[RECORDS FOR PROCESSING]

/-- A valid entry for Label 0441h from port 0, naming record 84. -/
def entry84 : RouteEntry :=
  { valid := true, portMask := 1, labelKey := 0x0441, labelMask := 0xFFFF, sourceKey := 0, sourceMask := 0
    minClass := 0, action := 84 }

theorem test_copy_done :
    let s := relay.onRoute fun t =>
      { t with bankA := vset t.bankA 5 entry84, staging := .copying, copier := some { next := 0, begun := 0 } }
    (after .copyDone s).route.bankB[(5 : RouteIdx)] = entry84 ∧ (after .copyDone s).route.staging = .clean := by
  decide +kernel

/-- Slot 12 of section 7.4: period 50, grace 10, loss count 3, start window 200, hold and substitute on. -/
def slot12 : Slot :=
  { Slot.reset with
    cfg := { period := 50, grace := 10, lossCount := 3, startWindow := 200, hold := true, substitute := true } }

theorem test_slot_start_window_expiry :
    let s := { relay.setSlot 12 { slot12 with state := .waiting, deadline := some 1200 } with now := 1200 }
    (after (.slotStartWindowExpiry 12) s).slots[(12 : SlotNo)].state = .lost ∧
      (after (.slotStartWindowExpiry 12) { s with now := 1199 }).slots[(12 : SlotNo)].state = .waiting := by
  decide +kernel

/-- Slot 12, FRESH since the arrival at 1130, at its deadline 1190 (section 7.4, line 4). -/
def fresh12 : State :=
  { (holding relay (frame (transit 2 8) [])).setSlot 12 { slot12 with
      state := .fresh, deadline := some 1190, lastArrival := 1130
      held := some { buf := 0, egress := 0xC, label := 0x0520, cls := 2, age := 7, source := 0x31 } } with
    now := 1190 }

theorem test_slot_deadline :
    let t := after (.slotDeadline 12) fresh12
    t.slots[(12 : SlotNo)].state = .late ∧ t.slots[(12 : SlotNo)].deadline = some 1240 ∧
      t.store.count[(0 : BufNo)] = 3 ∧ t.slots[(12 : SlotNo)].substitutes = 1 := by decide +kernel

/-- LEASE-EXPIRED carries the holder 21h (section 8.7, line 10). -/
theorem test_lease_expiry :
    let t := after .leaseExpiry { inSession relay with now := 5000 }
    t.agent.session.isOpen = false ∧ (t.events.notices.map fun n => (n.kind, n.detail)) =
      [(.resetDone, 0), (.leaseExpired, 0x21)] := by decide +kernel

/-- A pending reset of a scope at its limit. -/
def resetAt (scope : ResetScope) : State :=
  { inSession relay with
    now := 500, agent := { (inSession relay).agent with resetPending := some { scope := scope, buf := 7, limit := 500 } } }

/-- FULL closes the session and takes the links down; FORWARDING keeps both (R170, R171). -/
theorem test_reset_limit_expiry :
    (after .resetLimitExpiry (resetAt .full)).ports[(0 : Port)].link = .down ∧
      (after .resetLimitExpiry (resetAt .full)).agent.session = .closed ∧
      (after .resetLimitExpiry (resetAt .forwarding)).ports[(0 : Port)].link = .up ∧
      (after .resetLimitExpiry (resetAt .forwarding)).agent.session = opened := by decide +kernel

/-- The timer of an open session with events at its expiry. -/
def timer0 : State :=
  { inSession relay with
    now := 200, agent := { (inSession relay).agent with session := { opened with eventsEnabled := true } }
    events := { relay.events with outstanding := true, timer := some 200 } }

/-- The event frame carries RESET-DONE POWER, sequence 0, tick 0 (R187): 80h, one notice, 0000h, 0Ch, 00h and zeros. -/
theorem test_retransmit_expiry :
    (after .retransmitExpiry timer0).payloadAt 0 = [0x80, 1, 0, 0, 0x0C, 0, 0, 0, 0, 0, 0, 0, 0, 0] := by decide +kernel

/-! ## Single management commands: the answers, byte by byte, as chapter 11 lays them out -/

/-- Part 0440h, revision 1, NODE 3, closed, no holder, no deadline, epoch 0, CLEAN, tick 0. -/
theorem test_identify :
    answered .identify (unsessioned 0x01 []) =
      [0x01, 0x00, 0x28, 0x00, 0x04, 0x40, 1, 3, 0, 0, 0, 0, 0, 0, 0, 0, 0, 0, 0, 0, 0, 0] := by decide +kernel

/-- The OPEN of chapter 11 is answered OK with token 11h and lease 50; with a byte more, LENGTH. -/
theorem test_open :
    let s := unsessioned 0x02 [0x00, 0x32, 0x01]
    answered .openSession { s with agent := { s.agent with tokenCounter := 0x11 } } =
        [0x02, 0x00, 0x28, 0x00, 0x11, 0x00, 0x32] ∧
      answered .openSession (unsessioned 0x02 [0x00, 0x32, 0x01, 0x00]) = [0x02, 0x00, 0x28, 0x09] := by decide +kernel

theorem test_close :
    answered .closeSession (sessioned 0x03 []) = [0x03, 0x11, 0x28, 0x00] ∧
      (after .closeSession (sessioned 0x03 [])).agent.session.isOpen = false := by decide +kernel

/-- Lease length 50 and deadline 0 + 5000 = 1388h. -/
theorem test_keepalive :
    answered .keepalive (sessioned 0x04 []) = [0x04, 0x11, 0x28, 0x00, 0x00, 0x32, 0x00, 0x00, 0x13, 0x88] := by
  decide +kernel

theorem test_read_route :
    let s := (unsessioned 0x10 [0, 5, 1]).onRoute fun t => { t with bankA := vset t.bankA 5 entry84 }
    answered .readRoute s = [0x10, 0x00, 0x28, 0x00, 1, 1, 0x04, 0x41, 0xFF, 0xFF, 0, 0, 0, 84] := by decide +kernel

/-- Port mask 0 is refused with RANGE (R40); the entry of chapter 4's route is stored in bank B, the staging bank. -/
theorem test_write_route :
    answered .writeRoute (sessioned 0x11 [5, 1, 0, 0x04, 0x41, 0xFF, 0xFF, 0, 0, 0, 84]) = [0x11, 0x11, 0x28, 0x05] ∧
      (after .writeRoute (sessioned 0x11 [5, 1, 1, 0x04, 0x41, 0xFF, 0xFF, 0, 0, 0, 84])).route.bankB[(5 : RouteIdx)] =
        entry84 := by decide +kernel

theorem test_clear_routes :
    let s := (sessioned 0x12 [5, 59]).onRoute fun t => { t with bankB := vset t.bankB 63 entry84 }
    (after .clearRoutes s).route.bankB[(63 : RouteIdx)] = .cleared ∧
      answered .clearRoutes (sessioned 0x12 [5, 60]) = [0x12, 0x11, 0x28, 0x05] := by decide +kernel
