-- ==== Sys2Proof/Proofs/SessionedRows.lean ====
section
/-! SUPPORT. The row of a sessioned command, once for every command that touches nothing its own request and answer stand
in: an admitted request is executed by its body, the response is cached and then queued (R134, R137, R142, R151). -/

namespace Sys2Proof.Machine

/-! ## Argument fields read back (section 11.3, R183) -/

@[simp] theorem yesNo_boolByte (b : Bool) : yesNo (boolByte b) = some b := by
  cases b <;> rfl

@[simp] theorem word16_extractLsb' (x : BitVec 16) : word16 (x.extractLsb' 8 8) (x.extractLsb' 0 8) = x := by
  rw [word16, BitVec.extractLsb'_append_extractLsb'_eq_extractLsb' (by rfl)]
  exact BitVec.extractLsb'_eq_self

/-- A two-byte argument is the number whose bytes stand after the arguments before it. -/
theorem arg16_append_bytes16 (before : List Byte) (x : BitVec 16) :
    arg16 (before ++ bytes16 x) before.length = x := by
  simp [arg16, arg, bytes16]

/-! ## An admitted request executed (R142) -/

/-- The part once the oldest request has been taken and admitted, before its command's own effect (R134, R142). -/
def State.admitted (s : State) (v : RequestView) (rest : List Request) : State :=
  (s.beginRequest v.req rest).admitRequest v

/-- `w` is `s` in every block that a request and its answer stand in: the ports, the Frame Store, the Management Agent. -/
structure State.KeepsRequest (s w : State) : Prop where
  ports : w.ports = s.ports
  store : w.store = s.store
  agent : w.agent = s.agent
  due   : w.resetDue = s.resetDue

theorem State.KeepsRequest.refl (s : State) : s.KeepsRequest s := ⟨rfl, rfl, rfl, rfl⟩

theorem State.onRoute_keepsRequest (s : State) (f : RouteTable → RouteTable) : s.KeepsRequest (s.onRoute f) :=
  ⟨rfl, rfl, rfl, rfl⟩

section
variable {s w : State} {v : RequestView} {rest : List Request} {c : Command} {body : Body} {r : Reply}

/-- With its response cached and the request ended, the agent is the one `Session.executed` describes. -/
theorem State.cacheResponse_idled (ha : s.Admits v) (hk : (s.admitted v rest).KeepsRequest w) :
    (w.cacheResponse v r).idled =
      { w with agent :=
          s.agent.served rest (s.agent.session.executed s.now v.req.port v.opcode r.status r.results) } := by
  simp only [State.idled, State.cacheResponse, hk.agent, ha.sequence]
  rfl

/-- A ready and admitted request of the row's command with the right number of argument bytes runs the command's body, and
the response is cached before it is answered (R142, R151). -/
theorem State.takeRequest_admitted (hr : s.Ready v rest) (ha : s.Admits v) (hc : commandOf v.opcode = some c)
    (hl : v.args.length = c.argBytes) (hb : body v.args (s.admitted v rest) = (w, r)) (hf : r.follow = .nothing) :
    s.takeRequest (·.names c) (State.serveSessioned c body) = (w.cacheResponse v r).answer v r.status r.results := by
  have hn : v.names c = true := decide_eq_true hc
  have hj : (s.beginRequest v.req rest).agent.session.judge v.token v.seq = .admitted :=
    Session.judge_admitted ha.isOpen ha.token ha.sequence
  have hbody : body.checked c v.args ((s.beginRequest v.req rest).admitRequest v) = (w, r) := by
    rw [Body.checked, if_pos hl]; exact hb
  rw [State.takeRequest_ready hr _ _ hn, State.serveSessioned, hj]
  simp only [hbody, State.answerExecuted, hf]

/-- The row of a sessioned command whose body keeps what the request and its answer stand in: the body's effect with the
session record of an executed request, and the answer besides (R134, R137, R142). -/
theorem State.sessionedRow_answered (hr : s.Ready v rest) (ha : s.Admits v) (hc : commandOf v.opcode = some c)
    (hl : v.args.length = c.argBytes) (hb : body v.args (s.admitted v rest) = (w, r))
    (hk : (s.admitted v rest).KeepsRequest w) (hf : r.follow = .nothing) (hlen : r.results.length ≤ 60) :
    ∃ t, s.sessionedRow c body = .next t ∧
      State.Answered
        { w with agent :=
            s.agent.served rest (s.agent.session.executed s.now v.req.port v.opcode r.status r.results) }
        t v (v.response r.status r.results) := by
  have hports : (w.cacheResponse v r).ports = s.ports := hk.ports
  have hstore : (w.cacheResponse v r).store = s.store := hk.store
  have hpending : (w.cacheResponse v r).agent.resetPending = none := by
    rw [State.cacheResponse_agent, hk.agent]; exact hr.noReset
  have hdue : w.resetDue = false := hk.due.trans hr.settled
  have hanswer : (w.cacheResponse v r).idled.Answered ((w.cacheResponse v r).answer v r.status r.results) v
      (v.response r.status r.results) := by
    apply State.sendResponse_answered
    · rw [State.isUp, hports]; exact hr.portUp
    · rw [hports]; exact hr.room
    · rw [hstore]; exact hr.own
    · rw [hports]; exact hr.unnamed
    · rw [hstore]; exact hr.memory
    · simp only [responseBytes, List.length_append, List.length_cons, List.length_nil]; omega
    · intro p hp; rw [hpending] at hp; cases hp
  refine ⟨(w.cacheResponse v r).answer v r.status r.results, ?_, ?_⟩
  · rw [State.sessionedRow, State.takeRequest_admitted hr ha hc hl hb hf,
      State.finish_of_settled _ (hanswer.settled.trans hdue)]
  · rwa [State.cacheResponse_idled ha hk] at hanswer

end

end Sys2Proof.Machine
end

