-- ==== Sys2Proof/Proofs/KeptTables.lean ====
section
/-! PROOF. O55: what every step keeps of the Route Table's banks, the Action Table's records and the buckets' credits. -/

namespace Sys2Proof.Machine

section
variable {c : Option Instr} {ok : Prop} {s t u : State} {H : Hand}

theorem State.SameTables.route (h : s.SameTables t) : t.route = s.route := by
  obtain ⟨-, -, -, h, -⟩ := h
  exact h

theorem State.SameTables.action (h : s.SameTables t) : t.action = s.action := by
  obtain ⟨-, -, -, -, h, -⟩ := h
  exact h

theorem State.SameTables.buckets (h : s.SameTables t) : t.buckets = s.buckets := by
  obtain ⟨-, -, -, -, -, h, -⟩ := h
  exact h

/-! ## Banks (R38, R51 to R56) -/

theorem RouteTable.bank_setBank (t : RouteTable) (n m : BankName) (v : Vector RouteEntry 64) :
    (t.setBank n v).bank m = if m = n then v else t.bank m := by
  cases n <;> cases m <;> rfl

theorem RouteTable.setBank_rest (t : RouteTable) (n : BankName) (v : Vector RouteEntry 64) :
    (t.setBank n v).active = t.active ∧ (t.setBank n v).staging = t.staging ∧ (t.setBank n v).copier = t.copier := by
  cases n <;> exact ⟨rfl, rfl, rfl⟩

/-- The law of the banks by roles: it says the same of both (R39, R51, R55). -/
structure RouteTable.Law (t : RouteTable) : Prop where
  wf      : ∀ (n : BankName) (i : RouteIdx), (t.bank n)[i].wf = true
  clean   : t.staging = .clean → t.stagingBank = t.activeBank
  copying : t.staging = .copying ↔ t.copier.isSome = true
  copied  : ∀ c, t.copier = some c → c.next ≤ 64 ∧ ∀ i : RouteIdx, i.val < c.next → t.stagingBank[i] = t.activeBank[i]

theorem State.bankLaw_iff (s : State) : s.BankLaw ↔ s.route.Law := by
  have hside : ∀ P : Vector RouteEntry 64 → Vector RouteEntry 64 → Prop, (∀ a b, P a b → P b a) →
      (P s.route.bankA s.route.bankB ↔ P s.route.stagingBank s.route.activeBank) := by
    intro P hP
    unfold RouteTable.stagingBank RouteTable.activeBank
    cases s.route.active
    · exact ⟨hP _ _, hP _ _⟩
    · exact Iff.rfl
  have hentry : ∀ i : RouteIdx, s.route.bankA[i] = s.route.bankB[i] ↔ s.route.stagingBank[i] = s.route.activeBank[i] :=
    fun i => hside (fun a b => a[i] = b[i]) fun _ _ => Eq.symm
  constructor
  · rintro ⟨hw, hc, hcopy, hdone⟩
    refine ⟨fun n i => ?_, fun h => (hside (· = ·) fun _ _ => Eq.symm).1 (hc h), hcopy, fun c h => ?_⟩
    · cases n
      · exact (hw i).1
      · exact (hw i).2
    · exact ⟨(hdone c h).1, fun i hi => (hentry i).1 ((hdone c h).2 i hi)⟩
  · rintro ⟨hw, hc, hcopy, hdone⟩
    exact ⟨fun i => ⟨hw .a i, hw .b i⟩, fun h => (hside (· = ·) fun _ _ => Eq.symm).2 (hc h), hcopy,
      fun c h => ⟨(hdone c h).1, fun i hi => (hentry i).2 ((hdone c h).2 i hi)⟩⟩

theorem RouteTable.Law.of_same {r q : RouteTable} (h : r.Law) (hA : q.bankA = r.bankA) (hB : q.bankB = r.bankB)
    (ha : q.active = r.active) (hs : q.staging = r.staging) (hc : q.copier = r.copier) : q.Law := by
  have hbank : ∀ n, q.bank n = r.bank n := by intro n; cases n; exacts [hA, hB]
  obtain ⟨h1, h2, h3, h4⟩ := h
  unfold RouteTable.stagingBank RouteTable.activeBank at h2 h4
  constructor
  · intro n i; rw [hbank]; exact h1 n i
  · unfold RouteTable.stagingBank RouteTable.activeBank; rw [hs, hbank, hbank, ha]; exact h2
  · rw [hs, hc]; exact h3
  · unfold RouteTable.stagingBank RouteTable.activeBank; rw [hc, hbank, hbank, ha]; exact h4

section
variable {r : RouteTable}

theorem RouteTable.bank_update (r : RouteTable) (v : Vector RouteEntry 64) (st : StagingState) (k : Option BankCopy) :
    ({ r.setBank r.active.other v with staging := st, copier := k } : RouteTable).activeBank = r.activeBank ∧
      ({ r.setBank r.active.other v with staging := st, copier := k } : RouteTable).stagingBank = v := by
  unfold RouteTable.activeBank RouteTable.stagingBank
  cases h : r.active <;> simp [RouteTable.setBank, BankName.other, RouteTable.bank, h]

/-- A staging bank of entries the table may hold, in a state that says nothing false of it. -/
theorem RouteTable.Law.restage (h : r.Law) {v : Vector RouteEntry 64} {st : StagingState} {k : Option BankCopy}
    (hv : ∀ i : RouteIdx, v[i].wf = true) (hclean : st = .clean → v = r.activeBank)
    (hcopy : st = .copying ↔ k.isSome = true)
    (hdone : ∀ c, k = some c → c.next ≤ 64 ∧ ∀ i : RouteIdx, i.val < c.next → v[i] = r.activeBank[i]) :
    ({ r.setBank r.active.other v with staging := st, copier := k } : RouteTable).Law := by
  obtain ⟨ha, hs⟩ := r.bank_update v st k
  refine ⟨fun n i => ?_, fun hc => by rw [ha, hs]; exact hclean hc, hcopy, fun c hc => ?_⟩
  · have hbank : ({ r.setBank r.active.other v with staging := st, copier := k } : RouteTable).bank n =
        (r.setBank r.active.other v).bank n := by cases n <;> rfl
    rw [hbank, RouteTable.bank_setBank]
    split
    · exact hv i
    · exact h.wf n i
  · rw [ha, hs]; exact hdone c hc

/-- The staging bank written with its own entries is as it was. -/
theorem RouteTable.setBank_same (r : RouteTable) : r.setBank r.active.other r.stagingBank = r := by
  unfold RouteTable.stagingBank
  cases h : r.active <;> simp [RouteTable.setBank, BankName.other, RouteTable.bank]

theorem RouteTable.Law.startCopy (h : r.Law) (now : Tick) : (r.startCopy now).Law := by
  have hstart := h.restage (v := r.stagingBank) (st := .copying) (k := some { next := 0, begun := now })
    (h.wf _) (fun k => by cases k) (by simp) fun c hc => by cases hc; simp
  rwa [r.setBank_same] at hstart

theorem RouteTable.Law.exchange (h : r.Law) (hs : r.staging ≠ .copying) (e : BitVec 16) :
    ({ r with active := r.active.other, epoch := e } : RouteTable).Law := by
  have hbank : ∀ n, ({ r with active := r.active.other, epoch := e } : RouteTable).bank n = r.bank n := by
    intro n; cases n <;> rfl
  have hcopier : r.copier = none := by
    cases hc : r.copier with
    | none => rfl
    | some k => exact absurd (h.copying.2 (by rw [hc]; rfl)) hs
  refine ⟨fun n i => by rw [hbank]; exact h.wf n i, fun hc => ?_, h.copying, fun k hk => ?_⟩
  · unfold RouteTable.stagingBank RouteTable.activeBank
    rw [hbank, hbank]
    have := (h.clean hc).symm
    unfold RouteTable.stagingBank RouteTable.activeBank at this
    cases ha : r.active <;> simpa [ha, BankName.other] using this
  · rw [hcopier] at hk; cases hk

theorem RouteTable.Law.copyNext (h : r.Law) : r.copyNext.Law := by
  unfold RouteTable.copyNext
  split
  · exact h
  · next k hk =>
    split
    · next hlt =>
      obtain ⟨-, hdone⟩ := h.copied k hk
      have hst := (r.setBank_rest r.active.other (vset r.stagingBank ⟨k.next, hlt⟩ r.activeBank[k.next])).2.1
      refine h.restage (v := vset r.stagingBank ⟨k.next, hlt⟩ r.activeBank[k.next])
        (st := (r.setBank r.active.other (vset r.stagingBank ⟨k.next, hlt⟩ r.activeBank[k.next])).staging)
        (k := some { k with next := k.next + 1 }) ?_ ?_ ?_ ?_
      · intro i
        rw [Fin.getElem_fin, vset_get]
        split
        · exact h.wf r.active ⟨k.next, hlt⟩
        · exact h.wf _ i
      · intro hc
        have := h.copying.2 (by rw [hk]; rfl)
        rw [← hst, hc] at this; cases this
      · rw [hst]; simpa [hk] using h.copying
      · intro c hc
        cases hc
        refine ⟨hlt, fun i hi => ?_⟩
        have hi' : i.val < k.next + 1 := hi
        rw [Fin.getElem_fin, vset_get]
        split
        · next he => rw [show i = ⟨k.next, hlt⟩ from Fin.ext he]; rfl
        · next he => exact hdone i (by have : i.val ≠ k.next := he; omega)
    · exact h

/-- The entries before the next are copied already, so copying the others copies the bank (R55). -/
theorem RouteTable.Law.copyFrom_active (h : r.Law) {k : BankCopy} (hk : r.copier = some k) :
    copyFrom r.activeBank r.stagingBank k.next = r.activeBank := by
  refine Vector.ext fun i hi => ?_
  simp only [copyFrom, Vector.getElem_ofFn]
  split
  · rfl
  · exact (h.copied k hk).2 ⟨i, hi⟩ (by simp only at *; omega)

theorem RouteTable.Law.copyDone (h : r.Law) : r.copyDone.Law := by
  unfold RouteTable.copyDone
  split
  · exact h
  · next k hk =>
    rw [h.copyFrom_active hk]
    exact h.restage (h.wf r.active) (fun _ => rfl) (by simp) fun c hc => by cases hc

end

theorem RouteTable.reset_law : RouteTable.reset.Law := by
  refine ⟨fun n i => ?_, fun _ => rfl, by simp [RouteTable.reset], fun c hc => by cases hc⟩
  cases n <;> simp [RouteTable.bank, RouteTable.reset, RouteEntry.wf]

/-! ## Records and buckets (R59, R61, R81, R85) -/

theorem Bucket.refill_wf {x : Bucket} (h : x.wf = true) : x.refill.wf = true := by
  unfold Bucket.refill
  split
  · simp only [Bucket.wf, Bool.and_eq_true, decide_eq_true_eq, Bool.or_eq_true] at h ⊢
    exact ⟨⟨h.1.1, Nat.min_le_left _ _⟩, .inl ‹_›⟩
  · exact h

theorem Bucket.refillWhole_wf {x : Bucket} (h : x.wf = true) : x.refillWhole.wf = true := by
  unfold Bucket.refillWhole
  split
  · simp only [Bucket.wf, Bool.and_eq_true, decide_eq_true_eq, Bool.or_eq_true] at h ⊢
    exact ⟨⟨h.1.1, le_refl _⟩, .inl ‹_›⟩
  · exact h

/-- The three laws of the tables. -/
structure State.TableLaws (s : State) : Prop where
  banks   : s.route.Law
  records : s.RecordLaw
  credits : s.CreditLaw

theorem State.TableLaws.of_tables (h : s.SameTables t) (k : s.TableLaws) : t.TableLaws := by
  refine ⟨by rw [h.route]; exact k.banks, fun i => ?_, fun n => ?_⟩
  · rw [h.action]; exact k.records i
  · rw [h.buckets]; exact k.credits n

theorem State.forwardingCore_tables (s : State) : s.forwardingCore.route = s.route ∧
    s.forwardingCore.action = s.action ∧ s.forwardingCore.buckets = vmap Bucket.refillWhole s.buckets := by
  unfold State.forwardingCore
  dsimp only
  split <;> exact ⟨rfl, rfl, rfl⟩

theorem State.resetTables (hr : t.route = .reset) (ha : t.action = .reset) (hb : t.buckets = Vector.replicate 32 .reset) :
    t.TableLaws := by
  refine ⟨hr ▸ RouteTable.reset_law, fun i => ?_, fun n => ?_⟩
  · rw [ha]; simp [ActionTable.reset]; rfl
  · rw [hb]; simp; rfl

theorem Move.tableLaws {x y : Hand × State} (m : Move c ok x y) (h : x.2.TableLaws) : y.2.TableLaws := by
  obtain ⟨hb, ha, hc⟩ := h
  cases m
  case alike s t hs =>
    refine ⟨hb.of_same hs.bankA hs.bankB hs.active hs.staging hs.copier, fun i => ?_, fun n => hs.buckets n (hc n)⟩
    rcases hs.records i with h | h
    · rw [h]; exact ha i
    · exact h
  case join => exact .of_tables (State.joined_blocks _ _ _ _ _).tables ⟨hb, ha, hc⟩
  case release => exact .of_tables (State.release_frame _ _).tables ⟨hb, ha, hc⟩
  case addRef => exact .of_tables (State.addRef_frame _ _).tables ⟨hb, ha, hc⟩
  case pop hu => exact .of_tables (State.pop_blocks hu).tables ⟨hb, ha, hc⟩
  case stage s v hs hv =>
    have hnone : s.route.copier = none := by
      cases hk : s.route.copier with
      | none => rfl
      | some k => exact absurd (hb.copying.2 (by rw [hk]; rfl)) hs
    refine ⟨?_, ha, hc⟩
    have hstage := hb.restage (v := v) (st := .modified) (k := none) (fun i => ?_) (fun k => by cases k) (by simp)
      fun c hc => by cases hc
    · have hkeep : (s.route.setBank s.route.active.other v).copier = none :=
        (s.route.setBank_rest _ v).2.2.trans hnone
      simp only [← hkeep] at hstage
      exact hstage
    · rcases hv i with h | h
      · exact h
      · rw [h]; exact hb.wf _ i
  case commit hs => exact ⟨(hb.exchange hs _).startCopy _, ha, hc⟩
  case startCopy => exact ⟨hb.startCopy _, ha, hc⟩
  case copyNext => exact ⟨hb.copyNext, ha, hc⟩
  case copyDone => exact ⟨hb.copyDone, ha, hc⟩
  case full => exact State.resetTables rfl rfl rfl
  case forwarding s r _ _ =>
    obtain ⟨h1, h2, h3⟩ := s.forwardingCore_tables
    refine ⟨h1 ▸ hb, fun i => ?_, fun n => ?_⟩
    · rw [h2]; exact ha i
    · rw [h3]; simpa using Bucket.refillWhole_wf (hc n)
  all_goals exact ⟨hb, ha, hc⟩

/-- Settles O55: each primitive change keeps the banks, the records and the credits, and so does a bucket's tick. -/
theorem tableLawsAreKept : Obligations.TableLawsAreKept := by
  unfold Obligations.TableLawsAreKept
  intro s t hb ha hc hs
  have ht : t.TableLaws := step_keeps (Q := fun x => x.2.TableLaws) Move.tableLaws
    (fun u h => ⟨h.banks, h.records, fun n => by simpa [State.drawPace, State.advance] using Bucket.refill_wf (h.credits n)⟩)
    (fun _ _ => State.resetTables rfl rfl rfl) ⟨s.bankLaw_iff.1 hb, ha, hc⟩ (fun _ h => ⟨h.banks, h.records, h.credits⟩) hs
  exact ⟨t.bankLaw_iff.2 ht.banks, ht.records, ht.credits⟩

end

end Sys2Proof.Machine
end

[/RECORDS FOR PROCESSING]

§ **WHAT THE TASK REQUIRES**
Precisely the lines between those holding "obtain ⟨-, hdone⟩ := h.copied k hk" and "k with next", inclusive, are to be reproduced from the listing above, with nothing added.

§ **ANSWER TO THIS TASK**
      obtain ⟨-, hdone⟩ := h.copied k hk
      have hst := (r.setBank_rest r.active.other (vset r.stagingBank ⟨k.next, hlt⟩ r.activeBank[k.next])).2.1
      refine h.restage (v := vset r.stagingBank ⟨k.next, hlt⟩ r.activeBank[k.next])
        (st := (r.setBank r.active.other (vset r.stagingBank ⟨k.next, hlt⟩ r.activeBank[k.next])).staging)
        (k := some { k with next := k.next + 1 }) ?_ ?_ ?_ ?_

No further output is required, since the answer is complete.